Timely radiological evaluation, particularly with contrast enhanced computed tomography, plays a crucial role in identifying the level and cause of obstruction and in detecting complications such as bowel ischemia. Early presentation and prompt intervention were associated with favourable outcomes, whereas delayed presentation was strongly linked to increased need for surgery, prolonged hospital stay, postoperative complications, and mortality. Conservative management was effective in carefully selected patients, while surgical intervention was essential in advanced or complicated cases.

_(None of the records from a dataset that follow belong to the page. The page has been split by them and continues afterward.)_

theorem dbgOp_edge (s : State) (by_ : Requester) (bad : Group → Bool) (body : State → Group → State)
    (hf : ∀ s g, EdgeKept s₀ s → EdgeKept s₀ (body s g)) (hk : EdgeKept s₀ s) : EdgeKept s₀ (dbgOp s by_ bad body) := by
  have h0 := hostAnswer_edge s by_ hk
  have h1 := fun b => h0.trans (dbgAnswer_kept _ b (.refl _)).toEdgeKept
  unfold dbgOp
  dsimp only
  split
  · exact h0
  · split
    · split
      · exact h1 _
      · exact hf _ _ (h1 _)
    · exact h1 _

theorem debugHalt_edge (s : State) (by_ : Requester) (hk : EdgeKept s₀ s) :
    EdgeKept s₀ (debugHalt s by_) := by
  unfold debugHalt
  repeat' first
    | with_reducible exact hk | with_reducible assumption | intro _ | with_reducible apply dbgOp_edge
    | refine EdgeKept.trans ?_ (dbgTarget_kept (hk := .refl _) ..).toEdgeKept | split

theorem haltTaken_kept (s : State) (hk : Kept s₀ s) :
    Kept s₀ (haltTaken s) := by
  unfold haltTaken
  repeat' first | with_reducible exact hk | with_reducible apply dbgTarget_kept | split


/-! ## Keeper -/

theorem kmBoot_edge (s : State) (image : U64) (hk : EdgeKept s₀ s) :
    EdgeKept s₀ (kmBoot s image) := by
  unfold kmBoot
  repeat' first
    | with_reducible exact hk | with_reducible apply hostAnswer_edge
    | refine EdgeKept.trans ?_ (reachStep_kept (hk := .refl _) ..).toEdgeKept | split | with_reducible apply EdgeKept.leaf

theorem failBoot_mem (s : State) (code : Byte) (hk : MemKept s₀ s) : MemKept s₀ (failBoot s code) :=
  MemKept.trans (.leaf hk) (logWide_kept _ _ _ _ (.refl _)).toMemKept

theorem takePartition_kept (s : State) (hk : Kept s₀ s) :
    Kept s₀ (takePartition s) := by
  unfold takePartition
  repeat' first | with_reducible exact hk | with_reducible apply logWide_kept | split | with_reducible apply Kept.leaf

theorem firmwareVerified_mem (s : State) (v : CryptoVerdict) (hk : MemKept s₀ s) : MemKept s₀ (firmwareVerified s v) := by
  unfold firmwareVerified
  dsimp only
  split
  · exact hk
  · have h1 := hk.trans (cpRead_kept s 0 3 s.bring.bootAddr.toNat (max 128 (imageTotal s)) (.refl s)).toMemKept
    generalize cpRead _ _ _ _ _ = a at h1 ⊢
    split
    · exact failBoot_mem _ _ h1
    · refine MemKept.trans (MemKept.leaf h1) (takePartition_kept _ (logWide_kept _ _ _ _ (reachStep_kept _ _ (.refl _)))).toMemKept

theorem bootTimeout_mem (s : State) (hk : MemKept s₀ s) :
    MemKept s₀ (bootTimeout s) := by
  unfold bootTimeout
  repeat' first | with_reducible exact hk | with_reducible apply failBoot_mem | split

theorem droverReadyTimeout_mem (s : State) (hk : MemKept s₀ s) :
    MemKept s₀ (droverReadyTimeout s) := by
  unfold droverReadyTimeout
  repeat' first | with_reducible exact hk | with_reducible apply failBoot_mem | split

theorem lineFailed_kept (s : State) (bank : Byte) (line : BitVec 14) (bitNo : BitVec 7) (hk : Kept s₀ s) :
    Kept s₀ (lineFailed s bank line bitNo) := by
  unfold lineFailed
  repeat' first | with_reducible exact hk | with_reducible apply logWide_kept | with_reducible apply Kept.leaf

theorem quadrantRelease_mem (s : State) (lineFail : Option (Byte × BitVec 14 × BitVec 7)) (hk : MemKept s₀ s) :
    MemKept s₀ (quadrantRelease s lineFail) := by
  unfold quadrantRelease
  split
  · exact hk
  · have h1 : MemKept s₀ { s with store := ⟨[], [], s.store.scrub, []⟩ } := .set id (fun _ => rfl) id id id id hk
    generalize ({ s with store := _ } : State) = a at h1 ⊢
    dsimp only
    split
    · exact h1.trans (lineFailed_kept _ _ _ _ (.refl _)).toMemKept
    · have h2 : MemKept s₀ (reachStep { a with bring := { a.bring with initDone := true, released := true } } 5) :=
        MemKept.trans (.leaf h1) (reachStep_kept _ _ (.refl _)).toMemKept
      generalize reachStep _ _ = b at h2 ⊢
      have h3 : MemKept s₀ (if b.bring.fatal = true then b else { b with links := b.links.map (linkReleased b.time) }) := by
        split
        · exact h2
        · exact .set id id id (fun h => by simp [h]) id id h2
      generalize (if b.bring.fatal = true then b else _) = c at h3 ⊢
      split
      · exact h3
      · exact startDip_mem _ h3

theorem kmStart_kept (s : State) (code : U16) (args : List U64) (hk : Kept s₀ s) :
    Kept s₀ (kmStart s code args) := by
  unfold kmStart
  repeat' first | with_reducible exact hk | with_reducible apply Kept.leaf

theorem kmEnd_kept (s : State) (result : Byte) (hk : Kept s₀ s) :
    Kept s₀ (kmEnd s result) := by
  unfold kmEnd
  repeat' first | with_reducible exact hk | with_reducible apply Kept.leaf

theorem kmServe_edge (s : State) (code : U16) (args : List U64) (body : State → State) (hbody : ∀ x0, EdgeKept s₀ x0 → EdgeKept s₀
    (body x0)) (hk : EdgeKept s₀ s) :
    EdgeKept s₀ (kmServe s code args body) := by
  unfold kmServe
  dsimp only
  repeat' first
    | with_reducible exact hk | with_reducible apply hbody | with_reducible apply hostAnswer_edge
    | refine EdgeKept.trans ?_ (kmStart_kept (hk := .refl _) ..).toEdgeKept
    | refine EdgeKept.trans ?_ (kmEnd_kept (hk := .refl _) ..).toEdgeKept | split

theorem entryRequest_kept (s : State) (c : U64) (write : State → State) (hwrite : ∀ x0, Kept s₀ x0 → Kept s₀ (write x0))
    (hk : Kept s₀ s) :
    Kept s₀ (entryRequest s c write) := by
  unfold entryRequest
  repeat' first
    | with_reducible exact hk | with_reducible apply hwrite | with_reducible apply kmEnd_kept
    | with_reducible apply commitWrite_kept | split

theorem copyEntry_kept (c entry : U64) (s : State) (hk : Kept s₀ s) :
    Kept s₀ (copyEntry c entry s) := by
  unfold copyEntry
  repeat' first
    | with_reducible exact hk | with_reducible assumption | intro _ | with_reducible apply cpRead_kept
    | with_reducible apply Kept.set | refine chipWrite_wf ?_ _ _ _ _

theorem clearValid_kept (c : U64) (s : State) (hk : Kept s₀ s) :
    Kept s₀ (clearValid c s) := by
  unfold clearValid
  repeat' first
    | with_reducible exact hk | with_reducible assumption | intro _ | with_reducible apply Kept.set | refine smSet_wf ?_ _ _

theorem msgSet_kept (s : State) (n addr data wire : U64) (hk : Kept s₀ s) :
    Kept s₀ (msgSet s n addr data wire) := by
  unfold msgSet
  repeat' first
    | with_reducible exact hk | with_reducible apply kmEnd_kept | with_reducible apply writeLong_kept
    | with_reducible apply writeWord_kept | split

theorem debugAuth_kept (s : State) (c enable : U64) (hk : Kept s₀ s) :
    Kept s₀ (debugAuth s c enable) := by
  unfold debugAuth
  repeat' first
    | with_reducible exact hk | with_reducible apply kmEnd_kept | with_reducible apply logCtx_kept
    | with_reducible apply setAuth_kept | split

theorem logDrover_kept (s : State) (code : Byte) (addr : U64) (hk : Kept s₀ s) :
    Kept s₀ (logDrover s code addr) := by
  unfold logDrover
  repeat' first | with_reducible exact hk | with_reducible apply logWide_kept

theorem stopDrover_mem (s : State) (code : Byte) (addr : U64) (hk : MemKept s₀ s) : MemKept s₀ (stopDrover s code addr) := by
  unfold stopDrover
  split
  · exact MemKept.trans (.leaf hk) (logDrover_kept _ _ _ (.refl _)).toMemKept
  · exact hk

theorem droverNote_kept (s : State) (code : Byte) (payload : List Byte) (hk : Kept s₀ s) :
    Kept s₀ (droverNote s code payload) := by
  unfold droverNote
  repeat' first | with_reducible exact hk | split | with_reducible apply Kept.leaf

theorem strikeLines_bytes (st : Store) (us : List (Nat × Bool)) : (strikeLines st us).bytes = st.bytes := by
  unfold strikeLines
  generalize us.filter _ = l
  induction l generalizing st with
  | nil => rfl
  | cons a r ih => exact ih (strikeLine st a)

theorem scrubLine_kept (s : State) (upsets : List (Nat × Bool)) (hk : Kept s₀ s) : Kept s₀ (scrubLine s upsets) := by
  unfold scrubLine
  dsimp only
  split
  · exact hk
  · have h1 : Kept s₀ { s with store := strikeLines s.store upsets } :=
      .set id (fun h => by rw [strikeLines_bytes]; exact h) id id id id hk
    have h2 := seenLines_kept _ (128 * s.store.scrub) 128 h1
    generalize seenLines _ _ _ = a at h2 ⊢
    have h3 : Kept s₀ { a with store := { a.store with scrub := (s.store.scrub + 1) % storeLines } } := .set id id id id id id h2
    split
    · exact count_kept _ _ _ h3
    · exact h3

theorem engineFatal_kept (s : State) (code : Byte) (addr : U64) (hk : Kept s₀ s) :
    Kept s₀ (engineFatal s code addr) := by
  unfold engineFatal
  repeat' first
    | with_reducible exact hk | with_reducible assumption | intro _ | with_reducible apply foldl_kept
    | with_reducible apply faultContext_kept | with_reducible apply logWide_kept | split | with_reducible apply Kept.set
    | (simp_all; done)


end Sys2Proof.Machine
end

Overall, the study emphasizes the importance of early clinical recognition, appropriate imaging, and individualized management strategies to improve outcomes in patients with acute intestinal obstruction, especially in resource-limited settings.
Conflict of Interest
The authors declare that there are no conflicts of interest related to this study.
Source of Funding
This study did not receive any external funding from public, commercial, or not-for-profit agencies. All investigations and treatments were carried out as part of routine institutional clinical practice.
Acknowledgements
The authors express their sincere gratitude to all the patients who consented to participate in this study. The authors also acknowledge the support and cooperation of the faculty, residents, nursing staff, and technical personnel of the Department of General Surgery, Government Medical College and General Hospital, Jagtial, Telangana, whose assistance was invaluable in the successful completion of this study.
Author Contributions
All authors contributed significantly to the conception and design of the study. Data collection, clinical evaluation, patient management, and surgical procedures were carried out by the authors. Data analysis and interpretation were performed collaboratively. The manuscript was drafted, reviewed, and critically revised by all authors, and all authors approved the final version for publication.